TASK INSTRUCTIONS:
Print each line from the start of the records below up through the line where "deriving DecidableEq, Repr" is found, exactly as given.

* * * * * * * * *

-- ==== Sys2Proof/Machine/HistOps.lean ====
section
/-! DEFINITION. The code matcher, accumulation, and the life of a gate to its end (R165, R168, R170, R177 to R190). -/

namespace Sys2Proof.Machine

/-! ## Bins and blocks (R177, R181, R190) -/

/-- The parity of a number: 1 where it has an odd number of ones among its low `n` bits. -/
def oddOnes : Nat → Nat → Bool
  | 0, _ => false
  | n + 1, v => (decide (v % 2 = 1)).xor (oddOnes n (v / 2))

/-- A bin with fresh parity. -/
def Bin.of (v : Nat) : Bin := { v := BitVec.ofNat 16 v, p := oddOnes 16 (v % 65536) }

/-- A bin's parity is good. -/
def Bin.good (b : Bin) : Bool := decide (b.p = oddOnes 16 b.v.toNat)

/-- Bin `i` of a block. -/
def Block.bin (b : Block) (i : Nat) : Bin := Tab.get Bin.zero b.bins i

/-- A block's sum has good parity. -/
def Block.sumGood (b : Block) : Bool := decide (b.sumP = oddOnes 24 b.sum.toNat)

/-- A block with its sum one higher and fresh parity; a bad sum is left as it stands. -/
def Block.bump (b : Block) : Block :=
  if b.sumGood then { b with sum := b.sum + 1, sumP := oddOnes 24 (b.sum + 1).toNat } else b

/-- What an accumulation does to a counter set: nothing, a saturated bin, a bad bin. -/
inductive AccOutcome where
  | plain
  | saturated
  | badBin
  deriving DecidableEq, Repr

/-- An accumulation into bin `i` of a block (R180, R181, R190). -/
def Block.accumulate (b : Block) (i : Nat) : Block × AccOutcome :=
  if b.stale then
    ({ stale := false, sum := 1, sumP := true, bins := Tab.put Bin.zero [] i (Bin.of 1) }, .plain)
  else if !(b.bin i).good then (b.bump, .badBin)
  else if (b.bin i).v = 65535 then (b, .saturated)
  else ({ b.bump with bins := Tab.put Bin.zero b.bins i (Bin.of ((b.bin i).v.toNat + 1)) }, .plain)

/-- Bin width of a BIN_K in tq (R178). -/
def binWidth (k : Nat) : Nat := 32 * 2 ^ k

/-- The bin of a time of flight (R178), none outside the window. -/
def binOf (d : Descriptor) (tau : Int) : Option Nat :=
  let w : Int := binWidth d.binK
  if (d.winStart : Int) ≤ tau ∧ tau < d.winStart + 16384 * w ∧ tau < 2 ^ 26 then
    some ((tau - d.winStart) / w).toNat
  else none

/-- The bank marks MULTI_GATE (R168). -/
def State.markMulti (s : State) (bank : Option Nat) : State := s.modDesc bank fun d => { d with multiGate := true }

/-- A kept match counts in the descriptor of its bank (R188), in the window or not. -/
def Descriptor.keep (d : Descriptor) (full : Bool) : Descriptor :=
  { d with
    matchedFull := if full then d.matchedFull + 1 else d.matchedFull
    matchedWeak := if full then d.matchedWeak else d.matchedWeak + 1 }

/-- A kept match is accumulated into the bank of its gate (R178, R181, R187, R190): whether it lay in the window. -/
def State.accumulate (s : State) (c b : Nat) (tau : Int) (full multi : Bool) : State × Bool :=
  let s := s.modDesc (some b) (·.keep full)
  match binOf (s.bank b).desc tau with
  | none => (s.modHistChan c fun h => { h with outOfWindow := h.outOfWindow.inc }, false)
  | some i =>
    let blocks := (s.bank b).blocks
    let r := (Tab.get Block.reset blocks (i / 64)).accumulate (i % 64)
    let s := s.modBank b fun x =>
      { x with
        blocks := Tab.put Block.reset blocks (i / 64) r.1
        desc := { x.desc with
          sat := x.desc.sat || decide (r.2 = .saturated)
          multiGate := x.desc.multiGate || multi } }
    (s.modHistChan c fun h =>
      { h with
        satBins := if r.2 = .saturated then h.satBins.inc else h.satBins
        parityAcc := if r.2 = .badBin then h.parityAcc.inc else h.parityAcc }, true)

/-! ## The code matcher (R183, R184) -/

/-- The distance of a word from where pulse `k` is expected. -/
def missBy (u s : Word) (gap : Int) : Nat := (u.t - s.t - gap).natAbs

/-- The word nearest to its place, the earlier one on equal distances. -/
def nearest (s : Word) (gap : Int) : List Word → Option Word
  | [] => none
  | u :: t => match nearest s gap t with
    | none => some u
    | some v => if missBy u s gap ≤ missBy v s gap then some u else some v

/-- The words that a hypothesis takes (R183): `s` as pulse `j`, and a partner for each later pulse within 2w. -/
def hypothesis (offsets : List Nat) (w : Nat) (s : Word) (later : List Word) (j : Nat) : List (Nat × Word) :=
  (j, s) :: (numbers (j + 1) (offsets.length - (j + 1))).filterMap fun k =>
    let gap : Int := (offsets.getD k 0 : Int) - offsets.getD j 0
    match nearest s gap (later.filter fun u => decide (s.t < u.t)) with
    | none => none
    | some u => if missBy u s gap ≤ 2 * w then some (k, u) else none

/-- The hypothesis with the highest count, the lowest j on equal counts. -/
def bestHypothesis (offsets : List Nat) (w : Nat) (s : Word) (later : List Word) : List (Nat × Word) :=
  (List.range offsets.length).foldl (fun best j =>
    let h := hypothesis offsets w s later j
    if best.length < h.length then h else best) []

/-- The effective MIN_PULSES (R182). -/
def minPulses (m : MatchProfile) (n : Nat) : Nat := if m.minPulses = 0 ∨ n < m.minPulses then n else m.minPulses

/-- The decision of a gate's first word is due (R184): a later stamp has passed, or the gate is drained. -/
def Channel.wordDue (x : Channel) (g : Gate) (s : Word) (w : Nat) : Bool :=
  decide (g.life = .drained) || match x.passed with
    | none => false
    | some t => decide (s.t + (g.offsets.getLast?.getD 0 : Int) + 2 * w < t)

/-- The time of flight of a match (R185). -/
def flightTime (offsets : List Nat) (stamps : List (Nat × Tq)) (ref : Tq) : Int :=
  (stamps.foldl (fun a p => a + (p.2 - (offsets.getD p.1 0 : Int))) 0) / (stamps.length : Int) - ref

/-! ## A gate's matches once its reference is fixed (R185, R186) -/

/-- A match changed in its gate, by its place. -/
def Gate.setMatch (g : Gate) (i : Nat) (m : Match) : Gate := { g with found := g.found.set i m }

/-- A match is accumulated or found outside the window, and settled. -/
def State.keepMatch (s : State) (c : Nat) (g : Gate) (i : Nat) (m : Match) : State :=
  match g.bank, m.tau with
  | some b, some tau =>
    let r := s.accumulate c b tau m.full m.multi
    r.1.modChan c fun x => x.modGate g.id fun g => g.setMatch i { m with state := if r.2 then .kept else .dropped }
  | _, _ => s

/-- A match of a gate once its shot's reference is fixed (R185): dropped when the shot was darkened, else given its
time of flight, and with NB_N 1 accumulated. -/
def State.settleMatch (s : State) (c id i : Nat) : State :=
  match (s.chan c).gate id with
  | none => s
  | some g => match g.found[i]?, g.shot.bind s.shot with
    | some m, some x => match x.ref with
      | none => s
      | some r =>
        if m.state ≠ .pending ∨ m.tau.isSome then s
        else if x.darkened then
          (s.modHistChan c fun h => { h with darkMatches := h.darkMatches.inc }).modChan c fun y =>
            y.modGate id fun g => g.setMatch i { m with state := .dropped }
        else
          let m := { m with tau := some (flightTime g.offsets m.stamps r.time) }
          let s := s.modChan c fun y => y.modGate id fun g => g.setMatch i m
          if g.matching.nbN = 1 then s.keepMatch c g i m else s
    | _, _ => s

/-- Every match of a gate that waits for its reference. -/
def State.settleMatches (s : State) (c : Nat) (g : Gate) : State :=
  s.each (List.range g.found.length) fun s i => s.settleMatch c g.id i

/-! ## The end of a gate (R165, R168, R170) -/

/-- The gate has no word and no match under way. -/
def Gate.settled (g : Gate) : Bool := g.words.isEmpty && g.found.all fun m => decide (m.state ≠ .pending)

/-- A drained gate without words frees its queue (R164, R165). -/
def Gate.freed (g : Gate) : Gate := if g.life = .drained ∧ g.words.isEmpty then { g with queue := none } else g

/-- The stamps of an accepted match are marked in every other gate (R168). -/
def Gate.seeMatch (ids : List Nat) (g : Gate) : Gate :=
  { g with
    words := g.words.map (fun w => if ids.contains w.id then { w with multi := true } else w)
    found := g.found.map (fun m => if m.ids.any ids.contains then { m with multi := true } else m) }

/-- Banks that hold an accumulation of a stamp among `ids` from another gate (R168). -/
def Channel.multiBanks (x : Channel) (id : Nat) (ids : List Nat) : List (Option Nat) :=
  (x.gates.filter fun g => decide (g.id ≠ id) && g.found.any fun m => decide (m.state = .kept) && m.ids.any ids.contains).map
    (·.bank)

/-- A match is accepted in a gate (R183, R185, R195): consumed, held while fewer than 64 wait, else lost. -/
def State.acceptMatch (s : State) (c : Nat) (g : Gate) (h : List (Nat × Word)) : State :=
  let ids := h.map (·.2.id)
  let full := decide (h.length = g.offsets.length)
  let s := s.modHistChan c fun y =>
    { y with
      matchedFull := if full then y.matchedFull.inc else y.matchedFull
      matchedWeak := if full then y.matchedWeak else y.matchedWeak.inc }
  let s := ((s.chan c).multiBanks g.id ids).foldl State.markMulti s
  let take (y : Gate) : Gate := ({ y with words := y.words.filter fun w => !ids.contains w.id } : Gate).freed
  let s := s.modChan c fun x =>
    { x with gates := x.gates.map fun (y : Gate) => if y.id = g.id then take y else y.seeMatch ids }
  if 64 ≤ (g.found.filter fun m => decide (m.state = .pending)).length then
    (s.modHistChan c fun y => { y with matchLost := y.matchLost.inc }).modDesc g.bank fun d => { d with lost := true }
  else
    let m : Match :=
      { multi := h.any (fun p => p.2.multi), ids := ids, stamps := h.map (fun p => (p.1, p.2.t)), full := full, tau := none,
        state := .pending }
    let s := s.modChan c fun x => x.modGate g.id fun y => { y with found := y.found ++ [m] }
    s.settleMatch c g.id g.found.length

/-- The first word of a gate is decided (R183): matched, or rejected. A gate armed by command has no code, and its words
leave undecided (R171). -/
def State.decideWord (s : State) (c : Nat) (g : Gate) (w : Word) (rest : List Word) : State :=
  let pop (s : State) : State := s.modChan c fun x => x.modGate g.id fun y => ({ y with words := rest } : Gate).freed
  if g.shot.isNone then pop s
  else
    let h := bestHypothesis g.offsets (binWidth g.binK) w rest
    if minPulses g.matching g.offsets.length ≤ h.length then s.acceptMatch c g h
    else (pop s).modHistChan c fun y => { y with rejected := y.rejected.inc }

/-- MATCH_DECISION (R184): the first undecided word of a gate is decided when a later stamp has passed or the gate is
drained. Words of a gate cut short wait for its close (R170). -/
def execMatchDecision (channel gate : Nat) (s : State) : Out :=
  if 511 < channel then .next s
  else match (s.chan channel).gate gate with
    | none => .next s
    | some g => match g.words with
      | [] => .next s
      | w :: rest =>
        if !g.cut && (g.shot.isNone || (s.chan channel).wordDue g w (binWidth g.binK)) then
          .next (s.decideWord channel g w rest)
        else .next s

/-! ## Drain (R82, R165, R175) -/

/-- A loop-back pulse that still waits for its stamp marks the gates it met (R82). -/
def State.markHead (s : State) (c : Nat) : State :=
  match s.lane (c / 64) with
  | [] => s
  | j :: _ => match j.placed with
    | none => s
    | some p =>
      if j.req.channel = c % 64 ∧ p.rise - 2048 < s.now then
        s.markInjected (s.injection (c / 64) j p)
      else s

/-- When a gate is drained (R165), with the SKEW_BOARD that stands then. Entry 57, DESIGN CHOICE. -/
def State.drainTime (s : State) (c : Nat) (g : Gate) : Tq := g.tClose + max 0 (s.chan c).cfg.skewBoard + 32768

/-- A gate is drained (R165, R170, R175): producers publish, a gate cut short loses its stamps and is gone, and so is a
gate armed by command once its words have left. -/
def State.drainGate (s : State) (c : Nat) (g : Gate) : State :=
  let s := State.timeoutStamps c (s.input c).path.length (s.markHead c)
  let s := if g.cut then s.modChan c fun x => x.loseWords ((x.gate g.id).getD g) else s
  let s := s.modChan c fun x => x.modGate g.id fun y => ({ y with life := .drained } : Gate).freed
  let s := if (s.tap (c / 64)).monChannel = c % 64 then s.publish (prodGroup (c / 64) 1) g.tClose 0 else s
  let drops := (((s.chan c).gate g.id).map (·.drops)).getD 0
  let s := if 0 < drops then s.publish (prodGroup (c / 64) 2) g.tClose 0 else s
  if g.cut ∨ g.shot.isNone then s.removeGate c g else s

/-- GATE_DRAIN (R165). -/
def execGateDrain (channel gate : Nat) (s : State) : Out :=
  if 511 < channel then .next s
  else match (s.chan channel).gate gate with
    | none => .next s
    | some g =>
      if g.life = .opened ∧ s.reached (s.drainTime channel g) then .next (s.drainGate channel g) else .next s

/-! ## Neighbour coincidence (R186) -/

/-- The neighbours of a channel: those of its neighbourhood that watch the same row. -/
def State.neighbours (s : State) (c n : Nat) : List Nat :=
  let h := (n - 1) / 2
  (numbers (c - h) (2 * h + 1)).filter fun d =>
    decide (d ≠ c ∧ d ≤ c + h ∧ c ≤ d + h ∧ d ≤ 511) && (s.chan d).watchesRow && decide ((s.chan d).row = (s.chan c).row)

/-- The gate of a neighbour in the same slot. -/
def State.slotGateOf (s : State) (d : Nat) (g : Gate) : Option Gate :=
  (s.chan d).gates.find? fun y => decide (y.shot = g.shot)

/-- A gate's matches all have their times of flight or are gone, and its words are decided. -/
def Gate.ready (g : Gate) : Bool :=
  decide (g.life = .drained) && g.words.isEmpty && g.found.all fun m => decide (m.state ≠ .pending) || m.tau.isSome

/-- A neighbour's gate has an accepted match within `tol` of `tau`. -/
def Gate.sees (g : Gate) (tau : Int) (tol : Nat) : Bool :=
  g.found.any fun m => match m.tau with
    | none => false
    | some t => decide ((t - tau).natAbs ≤ tol)

/-- The neighbour test of one match of a gate. -/
def State.testMatch (s : State) (c : Nat) (g : Gate) (i : Nat) : State :=
  match g.found[i]? with
  | none => s
  | some m => match m.tau with
    | none => s
    | some tau =>
      if m.state ≠ .pending then s
      else
        let p := g.matching
        let tol := p.nbTol * binWidth g.binK
        let n := ((s.neighbours c p.nbN).filter fun d => match s.slotGateOf d g with
          | none => false
          | some y => y.sees tau tol).length
        if p.nbK - 1 ≤ n then s.keepMatch c g i m
        else
          (s.modHistChan c fun h => { h with nbRejected := h.nbRejected.inc }).modChan c fun y =>
            y.modGate g.id fun g => g.setMatch i { m with state := .dropped }

/-- NEIGHBOUR_TEST (R186): made once every gate of the slot in the neighbourhood is drained and has its times of
flight. -/
def execNeighbourTest (channel gate : Nat) (s : State) : Out :=
  if 511 < channel then .next s
  else match (s.chan channel).gate gate with
    | none => .next s
    | some g =>
      let p := g.matching
      if p.nbN ≠ 1 ∧ g.ready ∧ (s.neighbours channel p.nbN).all (fun d => match s.slotGateOf d g with
          | none => true
          | some y => y.ready) then
        .next (s.each (List.range g.found.length) fun s i => s.testMatch channel g i)
      else .next s

end Sys2Proof.Machine
end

* * * * * * * * *

RESPONSE BOX:
-- ==== Sys2Proof/Machine/HistOps.lean ====
section
/-! DEFINITION. The code matcher, accumulation, and the life of a gate to its end (R165, R168, R170, R177 to R190). -/

namespace Sys2Proof.Machine

/-! ## Bins and blocks (R177, R181, R190) -/

/-- The parity of a number: 1 where it has an odd number of ones among its low `n` bits. -/
def oddOnes : Nat → Nat → Bool
  | 0, _ => false
  | n + 1, v => (decide (v % 2 = 1)).xor (oddOnes n (v / 2))

/-- A bin with fresh parity. -/
def Bin.of (v : Nat) : Bin := { v := BitVec.ofNat 16 v, p := oddOnes 16 (v % 65536) }

/-- A bin's parity is good. -/
def Bin.good (b : Bin) : Bool := decide (b.p = oddOnes 16 b.v.toNat)

/-- Bin `i` of a block. -/
def Block.bin (b : Block) (i : Nat) : Bin := Tab.get Bin.zero b.bins i

/-- A block's sum has good parity. -/
def Block.sumGood (b : Block) : Bool := decide (b.sumP = oddOnes 24 b.sum.toNat)

/-- A block with its sum one higher and fresh parity; a bad sum is left as it stands. -/
def Block.bump (b : Block) : Block :=
  if b.sumGood then { b with sum := b.sum + 1, sumP := oddOnes 24 (b.sum + 1).toNat } else b

/-- What an accumulation does to a counter set: nothing, a saturated bin, a bad bin. -/
inductive AccOutcome where
  | plain
  | saturated
  | badBin
  deriving DecidableEq, Repr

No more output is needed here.